While I am happy the students of the Parkland Massacre have been so well received, I must admit I feel cheated.
The many calls to action for gun control and reform by the Black community seemed to fall on deaf ears. We organized, marched in the streets, protested on social media, but support was limited to thoughts and prayers. The ability to donate to Black Lives Matter passively through our Amazon purchases is nice, but nothing compared to the large donations of $500,000 each by Oprah, The Clooneys, and countless others. The outpouring of public support, rallying of officials to openly commit to making changes, and then implementing them is unprecedented. BLM never received more than the utterance of three words during opportune moments in the political spotlight where it would only serve to benefit politicians who paid our community dust. Through all of this, the media continues to paint these young activists as the new bastion of civil rights leaders and that leaves an ugly stain on my heart. I am not angry with their success, just curious — Where was the support for Black Americans struggling to make sense of our nation in the aftermath of countless deaths?
Black tears that fall in America add color to the pages of our past, present, and future, telling a painful story about the value of African-American lives in this nation. Click To Tweet
In 2013, African-Americans stood by in horror, grief, and rage as George Zimmerman was acquitted of the heinous shooting death of Trayvon Martin. This event prompted the use of #BlackLivesMatter across all social media platforms but the group would not take center stage until the demonstrations surrounding the events of Michael Brown’s death in Ferguson. After countless hashtags to raise awareness about the massacre of unarmed Black citizens that followed, Black Lives Matter has struggled to gain ground in their good fight to unite our community to crush the systems of oppression that guard privileged White Americans. To their detriment and our own, we have been out-organized and the truth of this is laid bare when evaluating the progress high school students with proper support are making. BLM lacks the political representation, wealth, and notable endorsements of other movements which continues to cripple our progress, but there’s room for growth.

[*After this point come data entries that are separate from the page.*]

-- ==== Sys2Proof/Machine/Layouts.lean ====
section
/-! DEFINITION. The byte and bit layouts of Chapter 10: checks, control frames, request bodies, the central report bodies, the
outbound air header and the inbound air frames. -/

set_option Elab.async false

namespace Sys2Proof.Machine

/-! ### Bytes and checks (R178 to R180) -/

/-- Two bytes, most significant first. -/
def bytes2 (w : Half) : List Byte := [w.extractLsb' 8 8, w.extractLsb' 0 8]

/-- Four bytes, most significant first. -/
def bytes4 (w : Word) : List Byte := [w.extractLsb' 24 8, w.extractLsb' 16 8, w.extractLsb' 8 8, w.extractLsb' 0 8]

/-- A number in one byte. -/
def byteOf (n : Nat) : Byte := BitVec.ofNat 8 n

/-- A number in two bytes. -/
def halfOf (n : Nat) : List Byte := bytes2 (BitVec.ofNat 16 n)

/-- A number in four bytes. -/
def wordOf (n : Nat) : List Byte := bytes4 (BitVec.ofNat 32 n)

/-- A mark (R178). -/
def markByte (b : Bool) : Byte := if b then 1 else 0

/-- The byte at an offset; 0 past the end. -/
def at1 (l : List Byte) (i : Nat) : Byte := l.getD i 0

/-- The two bytes at an offset as one field. -/
def at2 (l : List Byte) (i : Nat) : Half := at1 l i ++ at1 l (i + 1)

/-- The four bytes at an offset as one field. -/
def at4 (l : List Byte) (i : Nat) : Word := at2 l i ++ at2 l (i + 2)

/-- `n` fields of four bytes. -/
def wordsAt : Nat → List Byte → List Word
  | 0, _ => []
  | n + 1, l => at4 l 0 :: wordsAt n (l.drop 4)

/-- `n` fields of two bytes. -/
def halvesAt : Nat → List Byte → List Half
  | 0, _ => []
  | n + 1, l => at2 l 0 :: halvesAt n (l.drop 2)

/-- `n` bytes; those past the end read 0. -/
def bytesAt : Nat → List Byte → List Byte
  | 0, _ => []
  | n + 1, l => at1 l 0 :: bytesAt n (l.drop 1)

/-- `k` shifts of the CRC-16 register, polynomial 0x1021 (R178). -/
def crc16Shift : Nat → BitVec 16 → BitVec 16
  | 0, c => c
  | k + 1, c => crc16Shift k (if c.msb then (c <<< 1) ^^^ 0x1021 else c <<< 1)

/-- The CRC-16 of a list of bytes, from initial value 0xFFFF, each byte most significant bit first (R178). -/
def crc16 (l : List Byte) : Half := l.foldl (fun c b => crc16Shift 8 (c ^^^ (b ++ (0 : Byte)))) 0xFFFF

/-- `k` shifts of the CRC-8 register, polynomial 0x07 (R179). -/
def crc8Shift : Nat → BitVec 8 → BitVec 8
  | 0, c => c
  | k + 1, c => crc8Shift k (if c.msb then (c <<< 1) ^^^ 0x07 else c <<< 1)

/-- The CRC-8 of a list of bytes, from initial value 0xFF (R179). -/
def crc8 (l : List Byte) : Byte := l.foldl (fun c b => crc8Shift 8 (c ^^^ b)) 0xFF

/-! ### Control frames (10.1) -/

/-- The bytes of a control frame the check covers: kind, tag, length, body. -/
def checkedBytes (kind tag : Byte) (body : List Byte) : List Byte := kind :: tag :: halfOf body.length ++ body

/-- A control frame. -/
def controlFrame (kind tag : Byte) (body : List Byte) : List Byte :=
  0xA5 :: checkedBytes kind tag body ++ bytes2 (crc16 (checkedBytes kind tag body))

/-- What the receiver does with one byte (R165): it goes on, discards a frame as too long or as a bad check, or has received a
frame, given by its kind, its tag and length, and its body. -/
inductive Received where
  | more
  | tooLong
  | badCheck
  | frame (kind : Byte) (h : Hdr) (body : List Byte)
  deriving DecidableEq, Repr

/-- The bytes of a frame after its sync byte, judged as they stand (R165). -/
def judgeBytes (l : List Byte) : Received :=
  if l.length < 4 then .more
  else if 1024 < (at2 l 2).toNat then .tooLong
  else if l.length < 6 + (at2 l 2).toNat then .more
  else if crc16 (l.take (4 + (at2 l 2).toNat)) = at2 l (4 + (at2 l 2).toNat) then
    .frame (at1 l 0) { tag := at1 l 1, len := at2 l 2 } ((l.drop 4).take (at2 l 2).toNat)
  else .badCheck

/-- The receiver takes one byte (R165). -/
def Receiver.take (r : Receiver) (b : Byte) : Receiver × Received :=
  match r with
  | .hunting => (if b = 0xA5 then .assembling [] else .hunting, .more)
  | .assembling l =>
    match judgeBytes (l ++ [b]) with
    | .more => (.assembling (l ++ [b]), .more)
    | .tooLong => (.hunting, .tooLong)
    | .badCheck => (.hunting, .badCheck)
    | .frame k h body => (.hunting, .frame k h body)

/-! ### Request bodies (10.2) -/

/-- The settings bytes of SET_CHANNEL. -/
def settingBytes (f : ChannelFields) : List Byte :=
  [f.rate, f.fecLow, f.fecHigh, f.urgentWeight, f.routineWeight, f.blockLimit, f.retryLimit, f.extended, f.pairing]

/-- A request command as its kind code, its header and its body; none for the other commands. -/
def requestBody (i : Instr) : Option (Byte × Hdr × List Byte) :=
  match i with
  | .getStatus h => some (0x01, h, [])
  | .setSite h a b c m => some (0x02, h, bytes2 a ++ bytes2 b ++ bytes2 c ++ [m])
  | .setClock h l => some (0x03, h, bytes4 l)
  | .storeSettings h => some (0x04, h, [])
  | .restart h => some (0x05, h, [])
  | .loadTerminal h id k => some (0x10, h, bytes4 id ++ [k])
  | .dropTerminal h id => some (0x11, h, bytes4 id)
  | .getTerminal h x v => some (0x12, h, x :: bytes4 v)
  | .loadCrew h n v k c ms => some (0x13, h, bytes2 n ++ bytes4 v ++ bytes2 k ++ c :: ms.flatMap bytes4)
  | .dropCrew h n => some (0x14, h, bytes2 n)
  | .getCrew h n => some (0x15, h, bytes2 n)
  | .bringUp h c => some (0x20, h, [c])
  | .quiet h c => some (0x21, h, [c])
  | .channelReset h c => some (0x22, h, [c])
  | .setChannel h c f => some (0x23, h, c :: settingBytes f)
  | .takeStats h c m => some (0x24, h, [c, m])
  | .getChannel h c => some (0x25, h, [c])
  | .sendOrder h n c p d b l => some (0x30, h, bytes4 n ++ bytes2 c ++ p :: d :: b :: l)
  | .cancelOrder h n => some (0x31, h, bytes4 n)
  | .closeOrder h n => some (0x32, h, bytes4 n)
  | .getOrder h n => some (0x33, h, bytes4 n)
  | .startWatch h id a m x => some (0x40, h, bytes4 id ++ [a, m, x])
  | .stopWatch h id => some (0x41, h, bytes4 id)
  | .ackAlarm h id => some (0x42, h, bytes4 id)
  | .resolveAlarm h id a => some (0x43, h, bytes4 id ++ [a])
  | .getWatch h id => some (0x44, h, bytes4 id)
  | .defineSection h n a => some (0x50, h, [n, a])
  | .defineSwitch h n a x y => some (0x51, h, [n, a, x, y])
  | .setSwitchPosition h n p => some (0x52, h, [n, p])
  | .requestPermit h n k c m l => some (0x53, h, bytes2 n ++ k :: bytes2 c ++ m :: l)
  | .issuePermit h n => some (0x54, h, bytes2 n)
  | .withdrawPermit h n => some (0x55, h, bytes2 n)
  | .confirmRelease h n => some (0x56, h, bytes2 n)
  | .rejectRelease h n => some (0x57, h, bytes2 n)
  | .verbalRelease h n c => some (0x58, h, bytes2 n ++ bytes2 c)
  | .restorePermit h n k c m l => some (0x59, h, bytes2 n ++ k :: bytes2 c ++ m :: l)
  | .getSection h n => some (0x5A, h, [n])
  | .getSwitch h n => some (0x5B, h, [n])
  | .getPermit h n => some (0x5C, h, bytes2 n)
  | .setAuthList h n l => some (0x60, h, n :: l.flatMap bytes2)
  | .setMode h m => some (0x61, h, [m])
  | .getAuth h => some (0x62, h, [])
  | .powerOn _ | .badCheckDiscard | .tooLongDiscard | .gapExpiry | .badTagDiscard | .overflowDiscard _
  | .unknownKindRefusal _ _ | .requestDiscardedAfterRestart | .outgoingFrameSent _ _ | .storeWriteCompletion
  | .modeWriteCompletion | .moduleInserted _ | .moduleRemoved _ | .leverOpened _ | .leverClosed _
  | .supplyLevelChange _ _ | .keySwitchMoved _ | .transceiverReady _ | .trainingTimeout _ | .quietTimerExpiry _
  | .beaconTimerExpiry _ | .sendCompletion _ | .sendFailure _ | .windowClose _ | .inboundBadCheck _
  | .inboundUndecodable _ | .access _ | .affiliate _ _ _ _ | .alarm _ _ _ | .ack _ _ _ | .checkIn _ _
  | .orderReply _ _ _ _ | .readback _ _ _ | .switchDone _ _ | .releaseAsk _ _ | .depart _ | .secondTick
  | .hostSilenceExpiry | .holdExpiry _ | .promptDue _ | .deadlineExpiry _ | .graceExpiry _ | .escalationExpiry _
  | .stopNoticeDrop _ | .readbackTimeout _ | .powerLoss => none

/-- The command a received frame gives: its fields are read where 10.2 puts them, and a body of another length is refused by
the command itself. A tag of 0 and an unknown kind give their own commands (R166). -/
def readRequest (kind : Byte) (h : Hdr) (b : List Byte) : Instr :=
  if h.tag = 0 then .badTagDiscard
  else
    match kind.toNat with
    | 0x01 => .getStatus h
    | 0x02 => .setSite h (at2 b 0) (at2 b 2) (at2 b 4) (at1 b 6)
    | 0x03 => .setClock h (at4 b 0)
    | 0x04 => .storeSettings h
    | 0x05 => .restart h
    | 0x10 => .loadTerminal h (at4 b 0) (at1 b 4)
    | 0x11 => .dropTerminal h (at4 b 0)
    | 0x12 => .getTerminal h (at1 b 0) (at4 b 1)
    | 0x13 => .loadCrew h (at2 b 0) (at4 b 2) (at2 b 6) (at1 b 8) (wordsAt (at1 b 8).toNat (b.drop 9))
    | 0x14 => .dropCrew h (at2 b 0)
    | 0x15 => .getCrew h (at2 b 0)
    | 0x20 => .bringUp h (at1 b 0)
    | 0x21 => .quiet h (at1 b 0)
    | 0x22 => .channelReset h (at1 b 0)
    | 0x23 => .setChannel h (at1 b 0) ⟨at1 b 1, at1 b 2, at1 b 3, at1 b 4, at1 b 5, at1 b 6, at1 b 7, at1 b 8, at1 b 9⟩
    | 0x24 => .takeStats h (at1 b 0) (at1 b 1)
    | 0x25 => .getChannel h (at1 b 0)
    | 0x30 =>
      .sendOrder h (at4 b 0) (at2 b 4) (at1 b 6) (at1 b 7) (at1 b 8) (bytesAt (12 * (at1 b 8).toNat) (b.drop 9))
    | 0x31 => .cancelOrder h (at4 b 0)
    | 0x32 => .closeOrder h (at4 b 0)
    | 0x33 => .getOrder h (at4 b 0)
    | 0x40 => .startWatch h (at4 b 0) (at1 b 4) (at1 b 5) (at1 b 6)
    | 0x41 => .stopWatch h (at4 b 0)
    | 0x42 => .ackAlarm h (at4 b 0)
    | 0x43 => .resolveAlarm h (at4 b 0) (at1 b 4)
    | 0x44 => .getWatch h (at4 b 0)
    | 0x50 => .defineSection h (at1 b 0) (at1 b 1)
    | 0x51 => .defineSwitch h (at1 b 0) (at1 b 1) (at1 b 2) (at1 b 3)
    | 0x52 => .setSwitchPosition h (at1 b 0) (at1 b 1)
    | 0x53 => .requestPermit h (at2 b 0) (at1 b 2) (at2 b 3) (at1 b 5) (bytesAt (at1 b 5).toNat (b.drop 6))
    | 0x54 => .issuePermit h (at2 b 0)
    | 0x55 => .withdrawPermit h (at2 b 0)
    | 0x56 => .confirmRelease h (at2 b 0)
    | 0x57 => .rejectRelease h (at2 b 0)
    | 0x58 => .verbalRelease h (at2 b 0) (at2 b 2)
    | 0x59 => .restorePermit h (at2 b 0) (at1 b 2) (at2 b 3) (at1 b 5) (bytesAt (at1 b 5).toNat (b.drop 6))
    | 0x5A => .getSection h (at1 b 0)
    | 0x5B => .getSwitch h (at1 b 0)
    | 0x5C => .getPermit h (at2 b 0)
    | 0x60 => .setAuthList h (at1 b 0) (halvesAt (at1 b 0).toNat (b.drop 1))
    | 0x61 => .setMode h (at1 b 0)
    | 0x62 => .getAuth h
    | _ => .unknownKindRefusal h kind

/-! ### Enumeration codes (10.3) -/

/-- Status codes. -/
def Status.code (t : Status) : Byte :=
  match t with
  | .ok => 0x00 | .unknownKind => 0x01 | .badLength => 0x02 | .badValue => 0x03 | .noRoom => 0x04 | .notFound => 0x05
  | .duplicate => 0x06 | .badState => 0x07 | .interlock => 0x08 | .mode => 0x09 | .key => 0x0A | .alarmActive => 0x0B
  | .supply => 0x0C | .notAffiliated => 0x0D | .mismatch => 0x0E | .busy => 0x0F

/-- Mode codes. -/
def Mode.code (m : Mode) : Byte :=
  match m with
  | .openMode => 0 | .listed => 1 | .keyed => 2 | .noPermits => 3 | .alarmsOnly => 4

/-- Supply level codes (10.4). -/
def SupplyLevel.code (l : SupplyLevel) : Byte :=
  match l with
  | .normal => 0 | .reserve => 1 | .critical => 2

/-- Terminal state codes. -/
def ReportedState.code (t : ReportedState) : Byte :=
  match t with
  | .unknown => 0 | .affiliated => 1 | .absent => 2 | .removed => 3

/-- Terminal cause codes. -/
def TerminalCause.code (c : TerminalCause) : Byte :=
  match c with
  | .joined => 0 | .renewed => 1 | .depart => 2 | .retryFailure => 3 | .channelDown => 4 | .removed => 5

/-- Order state codes. -/
def OrderState.code (t : OrderState) : Byte :=
  match t with
  | .queued => 0 | .inFlight => 1 | .held => 2 | .delivered => 3 | .accepted => 4 | .recalling => 5 | .done => 6
  | .declined => 7 | .returned => 8

/-- Order cause codes. -/
def OrderCause.code (c : OrderCause) : Byte :=
  match c with
  | .sent => 0 | .vehicleAbsent => 1 | .vehicleChanged => 2 | .hostCancel => 3 | .crewReply => 4 | .acknowledged => 5
  | .deliveryFailed => 6 | .withdrawn => 7 | .oversize => 8 | .vehicleJoined => 9 | .holdExpiry => 10
  | .hostClose => 11 | .recallAcknowledged => 12 | .recallFailed => 13

/-- Return reason codes. -/
def ReturnReason.code (r : ReturnReason) : Byte :=
  match r with
  | .expired => 0 | .cancelled => 1 | .cancelledUnconfirmed => 2

/-- Crew reply codes. -/
def crewReplyCode (r : CrewReply) : Byte :=
  match r with
  | .accept => 0 | .decline => 1 | .done => 2

/-- Note result codes. -/
def NoteResult.code (r : NoteResult) : Byte :=
  match r with
  | .kept => 0 | .dropped => 1 | .none => 2

/-- Supervision state codes. -/
def WatchState.code (t : WatchState) : Byte :=
  match t with
  | .watching => 0 | .prompted => 1 | .overdue => 2 | .alarm => 3 | .acknowledged => 4

/-- Alarm cause codes. -/
def AlarmCause.code (c : AlarmCause) : Byte :=
  match c with
  | .noCheckIn => 0 | .panic => 1 | .manDown => 2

This is in no way a means to discredit or detract from past, current, or future actions taken by BLM. This is also not meant to direct any negativity toward the hundreds of students and families affected by the Parkland tragedy. I am simply using them as examples of community efforts seeking change for the sake of comparison. Having visited BLM’s website as recently as Feb. 27th, 2018, it remains out of date with no posts since January 30th. Their ‘Channel Black’ programming initiative hasn’t had new content since 2017. Even the official BLM shop has yet to launch. The three queer black women who formed BLM are not enough and should not be expected to be enough to support the weight of an entire revolution. This is where community involvement comes in. This is where local politicians and leaders are expected to stand in the gap as representatives for their respective communities to rally for political change. While this process is arduous, it’s where we lacked the representation. However, the opportunity to break the wheel has come in the form of mid-term elections.
Time for Change
Politics are an avenue where Black Americans across the country need support. Motivated by the outcome of the 2016 Presidential election, more people of color are running for office in 2018 than in previous years. Although not all represent our values or have our best interests at heart (looking at you Stacey Dash), we owe it to them to do our due diligence and take into consideration that as a culture we are attempting to navigate a system that is not invested in our success. While I anticipate positive results from these mid-term elections, I say this with the utmost affection and respect for my people—We need to do a better job of holding each other accountable. We must be as fervently involved in our communities as our Caucasian counterparts. We have to respect and participate in the political process regardless of whether we believe it is manipulated or that results are pre-determined. 503 Black women are running for federal, state, and local seats in the US government. 285 of them are running in red states. We owe it to ourselves not to fail these or any other person of color candidate that means to truly serve the people.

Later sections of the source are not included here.